For me, variety is indeed the spice of life. So, while my kids and I decide to investigate the uses of levers and build a lever in the backyard with a two by eight and try to pick each other up, I can’t help but be distracted by gardening plans while my kids turn the lever into a seesaw. And when we go to the Chester County Historical Museum to see the quilt exhibit it is only natural that I come home and dig out that half finished quilt out of the attic and start planning the rest of it and then I come across a box of my old writing, start reading, and become inspired to finish writing a short story that I started. And then it is dinner and I haven’t planned anything yet so I look on the internet for a good recipe and run across a web site about raw food and follow links to other raw food sites and then I realize that I still have to go print out photos for another job with a deadline that is quickly approaching. Dinner is pulled together in a flash, only partially raw. I go to OC and print the photos and long to do each activcity I see the young people doing. While the photos are printing I start to wonder how the concepts of open education, flexible thinking and natural learning could be applied to attachment therapy for newly adopted children. The only support I can find on attachment disorders relies heavily on parenting techniques I try to avoid like overly praising and reward-based training. I realize it is 2 am and I need to get home. I am babysitting all day tomorrow and having a dinner party for my husband’s birthday. Wouldn’t it be nice if the kids created large canvas paintings to hang in my husband’s office?

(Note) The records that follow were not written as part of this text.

-- ==== Sys2Proof/Machine/Operands.lean ====
section
/-!
DEFINITION. The operand forms of the logic image's instruction set (R136 to R141, spec/05_logic_instruction_set.md): the
types, the fields of the five formats read from an instruction word and written into one, the B operand, and the points and
quality words that instructions address (R103 to R109, R159, spec/04_cycle_engine.md).
-/
namespace Sys2Proof.Machine

/-! ## Types -/

/-- The width w of a type code (R136). -/
def typeWidth (t : Nat) : Nat := if t = 0 then 16 else if t = 3 then 64 else 32

/-- A result of type `t` as all 64 bits of a W register (R137). -/
def extend (t v : Nat) : Nat :=
  if t = 0 then unsint 64 (sint 16 v) else if t = 1 then unsint 64 (sint 32 v)
  else if t = 2 then v % 2 ^ 32 else v % 2 ^ 64

/-- A source of BOOL is TRUE when its low 32 bits are not all zero (R137). -/
def truth (v : Nat) : Bool := v % 2 ^ 32 != 0

end Sys2Proof.Machine

namespace Sys2Proof

/-! ## Instruction words (R138) -/

/-- Bits [31:26]. -/
def wordOpc (w : Nat) : Nat := Machine.bits w 26 6

def OpR.ofWord (w long : Nat) : OpR :=
  ⟨Machine.bits w 24 2, Fin.ofNat 8 (Machine.bits w 21 3), Fin.ofNat 8 (Machine.bits w 18 3), Machine.bits w 16 2, Machine.bits w 0 16, long⟩

def OpR.toWord (opc : Nat) (o : OpR) : Nat :=
  opc * 2 ^ 26 + o.t * 2 ^ 24 + o.d.val * 2 ^ 21 + o.a.val * 2 ^ 18 + o.f * 2 ^ 16 + o.b

def OpM.ofWord (w : Nat) : OpM :=
  ⟨Machine.bits w 24 2, Fin.ofNat 8 (Machine.bits w 21 3), Fin.ofNat 8 (Machine.bits w 18 3), Machine.bits w 17 1 == 1, Machine.bits w 0 17⟩

def OpM.toWord (opc : Nat) (o : OpM) : Nat :=
  opc * 2 ^ 26 + o.t * 2 ^ 24 + o.d.val * 2 ^ 21 + o.a.val * 2 ^ 18 + (if o.x then 2 ^ 17 else 0) + o.index

def OpK.ofWord (w : Nat) : OpK :=
  ⟨Machine.bits w 24 2, Fin.ofNat 8 (Machine.bits w 21 3), Fin.ofNat 8 (Machine.bits w 18 3), Machine.bits w 17 1 == 1, Machine.bits w 0 17⟩

def OpK.toWord (opc : Nat) (o : OpK) : Nat :=
  opc * 2 ^ 26 + o.t * 2 ^ 24 + o.d.val * 2 ^ 21 + o.a.val * 2 ^ 18 + (if o.reserved then 2 ^ 17 else 0) + o.ref

def OpJ.ofWord (w : Nat) : OpJ :=
  ⟨Machine.bits w 22 4, Fin.ofNat 8 (Machine.bits w 19 3), Machine.bits w 18 1 == 1, Machine.bits w 0 18⟩

def OpJ.toWord (opc : Nat) (o : OpJ) : Nat :=
  opc * 2 ^ 26 + o.cond * 2 ^ 22 + o.reg.val * 2 ^ 19 + (if o.reserved then 2 ^ 18 else 0) + o.target

def OpZ.ofWord (w : Nat) : OpZ := ⟨Machine.bits w 0 26⟩

def OpZ.toWord (opc : Nat) (o : OpZ) : Nat := opc * 2 ^ 26 + o.bits

/-- The extension words of a format R word (R140). -/
def OpR.ext (o : OpR) : Nat := if o.f = 3 then (if o.t = 3 then 2 else 1) else 0

/-- A second operand in a form that R140 allows. -/
def OpR.twoSource (o : OpR) : Bool := o.f != 2 && (o.f != 0 || o.b / 8 == 0)

/-- One source, taken from A (R140). -/
def OpR.oneSource (o : OpR) : Bool := o.f == 0 && o.b == 0

/-- A format M operand as R141 allows it: A is 0 when X is 0. -/
def OpM.formOk (o : OpM) : Bool := o.x || o.a == 0

/-- The surcharge of a format M word with X = 1 (R155). -/
def OpM.extra (o : OpM) : Nat := if o.x then 1 else 0

/-- REF of a timer: 14 bits in units of 32 bytes (R153). -/
def OpK.timerRef (o : OpK) : Bool := !o.reserved && o.ref < 2 ^ 14

/-- REF of a counter: 15 bits in units of 16 bytes (R153). -/
def OpK.counterRef (o : OpK) : Bool := !o.reserved && o.ref < 2 ^ 15

end Sys2Proof

namespace Sys2Proof.Machine

/-! ## The engine's registers (R133) -/

/-- W register `r` of a lane. -/
def Sys.w (s : Sys) (n : Fin 4) (r : Fin 8) : Nat := (s.lane n).engine.w[r].toNat

/-- A lane's engine changed. -/
def Sys.modEngine (s : Sys) (n : Fin 4) (f : Engine → Engine) : Sys :=
  s.modLane n fun l => { l with engine := f l.engine }

/-- All 64 bits of W register `r` written. -/
def Sys.setW (s : Sys) (n : Fin 4) (r : Fin 8) (v : Nat) : Sys :=
  s.modEngine n fun e => { e with w := e.w.set r (BitVec.ofNat 64 v) }

/-- The B operand (R140). -/
def Sys.opB (s : Sys) (n : Fin 4) (o : OpR) : Nat :=
  if o.f = 0 then s.w n (Fin.ofNat 8 o.b)
  else if o.f = 1 then (if o.t = 2 then o.b * 2 ^ 16 else unsint 64 (sint 16 o.b))
  else extend o.t o.long

/-- The index k of a format M instruction (R141). -/
def Sys.opK (s : Sys) (n : Fin 4) (o : OpM) : Nat := o.index + (if o.x then s.w n o.a % 2 ^ 32 else 0)

/-! ## The logic image's header and sections (R102, R103) -/

/-- The logic image in lane-local memory (R65). -/
abbrev logicBase : Nat := 0x80000

/-- A header field at byte `off` of the logic image. -/
def Sys.logic (s : Sys) (n : Fin 4) (off : Nat) : Nat := s.lrd n (logicBase + off) 4

/-- LENGTH / 4: the words of the logic image. -/
def Sys.logicTop (s : Sys) (n : Fin 4) : Nat := s.logic n 0x04 / 4

/-- VLEN. -/
def Sys.vlen (s : Sys) (n : Fin 4) : Nat := s.logic n 0x08

/-- The program variable area (R104). -/
abbrev varBase : Nat := 0x200000

/-- The point masters (R104). -/
abbrev masterBase : Nat := 0x180000

/-- The class of a point: 0 unused, 1 input, 2 output, 3 variable (R103). -/
def Sys.pointClass (s : Sys) (n : Fin 4) (p : Nat) : Nat :=
  bits (s.lrd n (logicBase + s.logic n 0x1C + p / 4) 1) (2 * (p % 4)) 2

/-- The quality source of a point (R103). -/
def Sys.pointSource (s : Sys) (n : Fin 4) (p : Nat) : Nat := s.lrd n (logicBase + s.logic n 0x20 + 2 * p) 2

/-- The offset of a source's quality word in the cycle context (R109). -/
def qualityOffset (src : Nat) : Nat := if src < 512 then 0x40 + 2 * src else 0x400 + 2 * (src - 512)

/-- The quality of a point (R108, R159). -/
def Sys.pointQuality (s : Sys) (n : Fin 4) (p : Nat) : Nat :=
  if s.pointClass n p = 1 then
    let src := s.pointSource n p
    if src = 0xFFFF then 0 else s.lrd n (0x530000 + qualityOffset src) 2
  else 0

/-- The value of a point (R159): the input image's word or the master; an unused point reads 0 (R106). -/
def Sys.pointValue (s : Sys) (n : Fin 4) (p : Nat) : Nat :=
  let c := s.pointClass n p
  if c = 0 then 0 else if c = 1 then s.lrd n (0x280000 + 4 * p) 4 else s.lrd n (masterBase + 4 * p) 4

/-- The master of a point. -/
def Sys.master (s : Sys) (n : Fin 4) (p : Nat) : Nat := s.lrd n (masterBase + 4 * p) 4

/-- The master of a point written. -/
def Sys.setMaster (s : Sys) (n : Fin 4) (p v : Nat) : Sys := s.lwr n (masterBase + 4 * p) 4 v

/-! ## The cycle context (R109, R115) -/

/-- CYCLE of the lane's cycle context. -/
def Sys.ctxCycle (s : Sys) (n : Fin 4) : Nat := s.lrd n 0x530000 8

/-- TIME of the lane's cycle context. -/
def Sys.ctxTime (s : Sys) (n : Fin 4) : Nat := s.lrd n 0x530008 8

/-- RTCOK. -/
def Sys.ctxRtcOk (s : Sys) (n : Fin 4) : Bool := (s.lrd n 0x530014 4).testBit 15

/-- DATE_TIME: 0 while RTCOK is 0. -/
def Sys.ctxDate (s : Sys) (n : Fin 4) : Nat :=
  if s.ctxRtcOk n then s.lrd n 0x530010 4 * 32768 + bits (s.lrd n 0x530014 4) 0 15 else 0

/-- Context item `k` of R165. -/
def Sys.ctxItem (s : Sys) (n : Fin 4) (k : Nat) : Nat :=
  match k with
  | 0 => s.ctxCycle n
  | 1 => s.ctxTime n
  | 2 => s.ctxDate n
  | 3 => bits (s.lrd n 0x530014 4) 15 1
  | 4 => bits (s.lrd n 0x530014 4) 16 1
  | 5 => bits (s.lrd n 0x530018 4) 0 2
  | _ => (s.lane n).engine.task

end Sys2Proof.Machine
end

Hey, what are those balls doing all over the floor?
5 comments:
Donna,
I think that having so many interests and passions is one reason why you unschool your children! You want them, I'm sure, to also develop lots of passions and to follow their hearts, as you follow yours. It is OK to not finish something....I learn that from my kids everyday. My advice is to always follow the path of the day and see where it leads. And, never feel disappointed in yourself for not finishing something....it is all about this life journey!
Donna, as someone who knows exactly what she wants to do with the rest of her life, I am jealous that you have passion for so many different things. Alas, the grass is always greener.
The way I'm able to keep juggling is to have a limited amount of balls in the air, and I'm a huge one for abandoning a ball (like cross-stitching) full stop if it won't help me reach my life goals. But I dream of retirement the way others dream of career success, b/c I fully plan to pick those abandoned balls back up, wipe the dust off of them and m/b even acquire some new ones.
I have been reading your blog ever since you posted on mine and I adore it. If I were to encourage you to pick one ball back up it would be this one.
I find that doing my personal column every day has been a wonderful boon to my mental health which I try to attend diligently, thus Friday's dropping of the balls. Often writing about how I'm feeling helps me to process it and then do something about it in a way that thinking and talking about it just don't.
Anywho, just know that dropped balls never get away. There always there for you when you're ready.
Best,
etc
Thank you! I needed that!! PS - Happy B-day to the other damn husband!!!
You are not the only one. I feel like I wasted untold time before having children. I wish I could get that time back. All I can do now is do the best with what I have. If a ball or two drops every now and then, I consider myself doing well.